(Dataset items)

-- ==== Sys2Proof/Tests/Slice0.lean ====
section
/-! SUPPORT. Tests: expected results are the spec's (95_test_vectors, 30_encoding), and a witness for the hypotheses of each
obligation. A test's comment names its vector; a witness is named after its obligation. -/

namespace Sys2Proof.Tests

open Sys2Proof.Machine

/-! ## Helpers -/

/-- The reset state with a chip script; while a request is sent the chip answers `00` (R132's example). -/
def fresh (rx : List Byte) (sig : List Bool) (counts : List Nat) : State :=
  { State.reset with env := { Env.reset with rx := rx, echo := List.replicate 40 0x00, sig := sig, counts := counts } }

/-- The end state of program P1, with a chip script: a session, 320x240, offset 20. -/
def session (rx : List Byte) (sig : List Bool) (counts : List Nat) : State :=
  { fresh rx sig counts with initialized := true, offset := 0x20, width := 320, height := 240 }

/-- A calibration at a point, chip-select held. -/
def calibration (point : BitVec 3) (rx : List Byte) (sig : List Bool) (counts : List Nat) : State :=
  { session rx sig counts with pointIndex := point, cs := true }

/-- The engine waits for the response of `CMD opcode, [], cap, 0`. -/
def waiting (opcode cap : Byte) : State :=
  { session [] [] [] with seq := .wait, op := .cmd, cs := true, t := { Transient.reset with expOp := opcode, cap := cap } }

/-- The outcome is a next state. -/
def isNext : Host.Outcome State Fault Refusal → Bool
  | .next _ => true
  | .fault _ => false
  | .refused _ => false

/-- The next state; the reset state where there is none. -/
def after : Host.Outcome State Fault Refusal → State
  | .next t => t
  | .fault _ => State.reset
  | .refused _ => State.reset

theorem next_after {o : Host.Outcome State Fault Refusal} (h : isNext o = true) : o = .next (after o) := by
  cases o <;> simp_all [isNext, after]

/-- The events of an instruction in the order they happen. -/
def events (i : Instr) (s : State) : List Event := (after (exec i s)).trace.reverse

/-- `>b ..`: these bytes are sent. -/
def sends (bytes : List Byte) : List Event := bytes.flatMap fun b => [.xchg b 0x00, .dly .interByte]

/-- `<b ..`: these bytes are received. -/
def gets (bytes : List Byte) : List Event := bytes.flatMap fun b => [.xchg 0x00 b, .dly .interByte]

/-- These events one after another. -/
def inOrder (parts : List (List Event)) : List Event := parts.flatten

/-- A command whose response is there at the first poll, without the release of chip-select. -/
def command (request response : List Byte) : List Event :=
  inOrder [[.sel], sends request, [.arm 1000, .sigq true], gets response]

/-- A wait whose response is there at the first poll. -/
def wait (timeout : Half) (response : List Byte) : List Event := inOrder [[.sel, .arm timeout, .sigq true], gets response]

/-- The result of an instruction, whether it ran, and chip-select after it. -/
def result (i : Instr) (s : State) : Bool × Result × Bool :=
  (isNext (exec i s), (after (exec i s)).res, (after (exec i s)).cs)

/-! ## Well-formedness: one ill-formed term a check, and the value next to it -/

set_option maxRecDepth 4096 in
theorem test_wf_regWrite : (Instr.regWrite 0x22 []).wellFormed = false ∧ (Instr.regWrite 0x22 [0xC5]).wellFormed = true ∧
    (Instr.regWrite 0x22 (List.replicate 252 0)).wellFormed = false ∧
    (Instr.regWrite 0x22 (List.replicate 251 0)).wellFormed = true := by decide

set_option maxRecDepth 4096 in
theorem test_wf_reqFrame : (Instr.reqFrame 0x99 (List.replicate 255 0)).wellFormed = false ∧
    (Instr.reqFrame 0x99 (List.replicate 254 0)).wellFormed = true := by decide

set_option maxRecDepth 4096 in
theorem test_wf_cmd : (Instr.cmd 0x13 (List.replicate 255 0) 0 false).wellFormed = false ∧
    (Instr.cmd 0x13 (List.replicate 254 0) 0 false).wellFormed = true := by decide

theorem test_wf_rspFrame : (Instr.rspFrame 0x03 0 0x22 []).wellFormed = false ∧
    (Instr.rspFrame 0x03 0 0x22 [0x20]).wellFormed = true ∧ (Instr.rspFrame 0x01 0 0x22 []).wellFormed = true := by decide

/-! ## Decoding: a word written out from the spec's encoding for every constructor -/

/-- R100's table, vectors VW1 to VW11. -/
theorem test_decode_wire :
    decode Params.default .wire [0x55, 0x01, 0x10] = .ok .getVersion [] ∧
    decode Params.default .wire [0x55, 0x01, 0x12] = .ok .enableTouch [] ∧
    decode Params.default .wire [0x55, 0x01, 0x13] = .ok .disableTouch [] ∧
    decode Params.default .wire [0x55, 0x02, 0x14, 0x04] = .ok (.calibrateMode 0x04) [] ∧
    decode Params.default .wire [0x55, 0x01, 0x22] = .ok .regStart [] ∧
    decode Params.default .wire [0x55, 0x04, 0x20, 0x00, 0x2E, 0x01] = .ok (.regRead 0x2E 0x01) [] ∧
    decode Params.default .wire [0x55, 0x06, 0x21, 0x00, 0x22, 0x02, 0xC5, 0x04] = .ok (.regWrite 0x22 [0xC5, 0x04]) [] ∧
    decode Params.default .wire [0x55, 0x01, 0x23] = .ok .eepromWrite [] ∧
    decode Params.default .wire [0x55, 0x03, 0x99, 0x01, 0x02] = .ok (.reqFrame 0x99 [0x01, 0x02]) [] := by decide

/-- A wire frame with a wrong length, address high byte or count is the generic frame, never a neighbour (R91, R175, R176). -/
theorem test_decode_wire_generic :
    decode Params.default .wire [0x55, 0x02, 0x13, 0x00] = .ok (.reqFrame 0x13 [0x00]) [] ∧
    decode Params.default .wire [0x55, 0x04, 0x20, 0x01, 0x2E, 0x01] = .ok (.reqFrame 0x20 [0x01, 0x2E, 0x01]) [] ∧
    decode Params.default .wire [0x55, 0x05, 0x21, 0x00, 0x22, 0x02, 0xC5] = .ok (.reqFrame 0x21 [0x00, 0x22, 0x02, 0xC5]) [] ∧
    decode Params.default .wire [0x54, 0x01, 0x13] = .error .header ∧
    decode Params.default .wire [0x55, 0x00, 0x13] = .error .requestLength ∧
    decode Params.default .wire [0x55, 0x02, 0x13] = .error .truncated := by decide

/-- R92: an accepted response, an error status, and a length byte below 2. -/
theorem test_decode_rsp :
    decode Params.default .rsp [0x55, 0x03, 0x00, 0x22, 0x20] = .ok (.rspFrame 0x03 0x00 0x22 [0x20]) [] ∧
    decode Params.default .rsp [0x55, 0x02, 0xFC, 0x13, 0x81] = .ok (.rspFrame 0x02 0xFC 0x13 []) [0x81] ∧
    decode Params.default .rsp [0x55, 0x01, 0x00, 0x13] = .ok (.rspFrame 0x01 0x00 0x13 []) [] := by decide
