-- ==== Sys2Proof/Certificates/Slice0/Obligations.lean ====
section
/-! DEFINITION. The statements about the block, each with the rules of spec/ it formalises. A statement that names
`Config.drawGap`, `Config.drawPlan` or an OPEN parameter holds whatever those are (log 4, log 5). -/

open Sys2Proof Sys2Proof.Machine

/-! ## Encoding -/

/-- The example words of R69 to R74, R76 to R78, and a SEND_PULSE_SEQUENCE in the layout of R75, decode to the commands the
rules give them, and leave the words after them. -/
def Obligations.SpecWordsDecode : Prop :=
  ∀ (validPin : Byte → Bool) (rest : List Word), validPin 18#8 = true →
    decode validPin (0x01000100#32 :: rest) = .ok (.configure false false 1#8) rest ∧
    decode validPin (0x01000103#32 :: rest) = .ok (.configure true true 1#8) rest ∧
    decode validPin (0x02000012#32 :: rest) = .ok (.assignPin 18#8) rest ∧
    decode validPin (0x03000000#32 :: 0x190#32 :: 0x04C4B400#32 :: rest) = .ok (.deriveTicks 400#32 80000000#32) rest ∧
    decode validPin (0x04000000#32 :: 0x190#32 :: 0x352#32 :: 0x320#32 :: 0x1C2#32 :: 0x04C4B400#32 :: rest) =
      .ok (.buildTable 400#32 850#32 800#32 450#32 80000000#32) rest ∧
    decode validPin (0x05800000#32 :: 0x00448020#32 :: 0x00248040#32 :: rest) =
      .ok (.encodeColor 0x800000#24 0x00448020#32 0x00248040#32) rest ∧
    decode validPin (0x06123456#32 :: rest) = .ok (.pack ⟨0x12#8, 0x34#8, 0x56#8⟩) rest ∧
    decode validPin (0x07000200#32 :: 0x00248040#32 :: 0x00448020#32 :: rest) =
      .ok (.sendPulseSequence .oneShot [0x00248040#32, 0x00448020#32]) rest ∧
    decode validPin (0x08000000#32 :: 0x00448020#32 :: 0x00248040#32 :: rest) =
      .ok (.driverNew 0x00448020#32 0x00248040#32) rest ∧
    decode validPin (0x09008000#32 :: rest) = .ok (.sendOne ⟨0x00#8, 0x80#8, 0x00#8⟩) rest ∧
    decode validPin (0x0A000002#32 :: 0x00FF0000#32 :: 0x000000FF#32 :: rest) =
      .ok (.sendMany [⟨0xFF#8, 0x00#8, 0x00#8⟩, ⟨0x00#8, 0x00#8, 0xFF#8⟩]) rest

/-- Decoding the words of any well-formed command, whatever follows them, gives the command back and leaves what follows
(R66 to R78, R84). -/
def Obligations.DecodeOfEncodeGivesCommand : Prop :=
  ∀ (validPin : Byte → Bool) (i : Instr) (rest : List Word), i.wf validPin = true →
    decode validPin (encode i ++ rest) = .ok i rest

/-- Words that decode to a command are exactly that command's words followed by the rest, and the command is well-formed:
every command has one spelling (R66 to R78, R80, R84). -/
def Obligations.DecodedWordsAreEncoded : Prop :=
  ∀ (validPin : Byte → Bool) (ws rest : List Word) (i : Instr), decode validPin ws = .ok i rest →
    i.wf validPin = true ∧ ws = encode i ++ rest

/-- R79: word 0 with opcode 0x00 or 0x0B to 0xFF is refused with R_RESERVED_OPCODE, and no other word 0 is. -/
def Obligations.ReservedOpcodeRefused : Prop :=
  ∀ (validPin : Byte → Bool) (w0 : Word) (ws : List Word),
    decode validPin (w0 :: ws) = .refused .reservedOpcode ↔ w0.toNat / 2 ^ 24 = 0 ∨ 0x0B ≤ w0.toNat / 2 ^ 24

/-- R80: each reserved field of word 0 that is not zero refuses the words with R_RESERVED_FIELD, whatever the rest of word 0
and the operand words are; and so does a reserved field of a colour word of a SEND_MANY whose word 0 and length are
right. -/
def Obligations.ReservedFieldRefused : Prop :=
  (∀ (validPin : Byte → Bool) (w0 : Word) (ws : List Word) (opcode lo len : Nat),
    (opcode, lo, len) ∈ [(0x01, 16, 8), (0x01, 2, 6), (0x02, 8, 16), (0x03, 0, 24), (0x04, 0, 24), (0x08, 0, 24),
      (0x07, 16, 8), (0x07, 1, 7), (0x0A, 16, 8)] →
    w0.toNat / 2 ^ 24 = opcode → w0.toNat / 2 ^ lo % 2 ^ len ≠ 0 →
    decode validPin (w0 :: ws) = .refused .reservedField) ∧
  (∀ (validPin : Byte → Bool) (w0 : Word) (ws : List Word) (v : Word),
    w0.toNat / 2 ^ 16 = 0x0A00 → w0.toNat % 2 ^ 16 ≤ ws.length → v ∈ ws.take (w0.toNat % 2 ^ 16) →
    v.toNat / 2 ^ 24 ≠ 0 → decode validPin (w0 :: ws) = .refused .reservedField)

WHAT IS BEING ASKED:
Among the entries above, the line containing "def inOrder (parts", the line containing "def result (i", and all lines between them are to be restated word for word; nothing else belongs in the reply.

SOLVED PROBLEM:
def inOrder (parts : List (List Event)) : List Event := parts.flatten

/-- A command whose response is there at the first poll, without the release of chip-select. -/
def command (request response : List Byte) : List Event :=
  inOrder [[.sel], sends request, [.arm 1000, .sigq true], gets response]

/-- A wait whose response is there at the first poll. -/
def wait (timeout : Half) (response : List Byte) : List Event := inOrder [[.sel, .arm timeout, .sigq true], gets response]

/-- The result of an instruction, whether it ran, and chip-select after it. -/
def result (i : Instr) (s : State) : Bool × Result × Bool :=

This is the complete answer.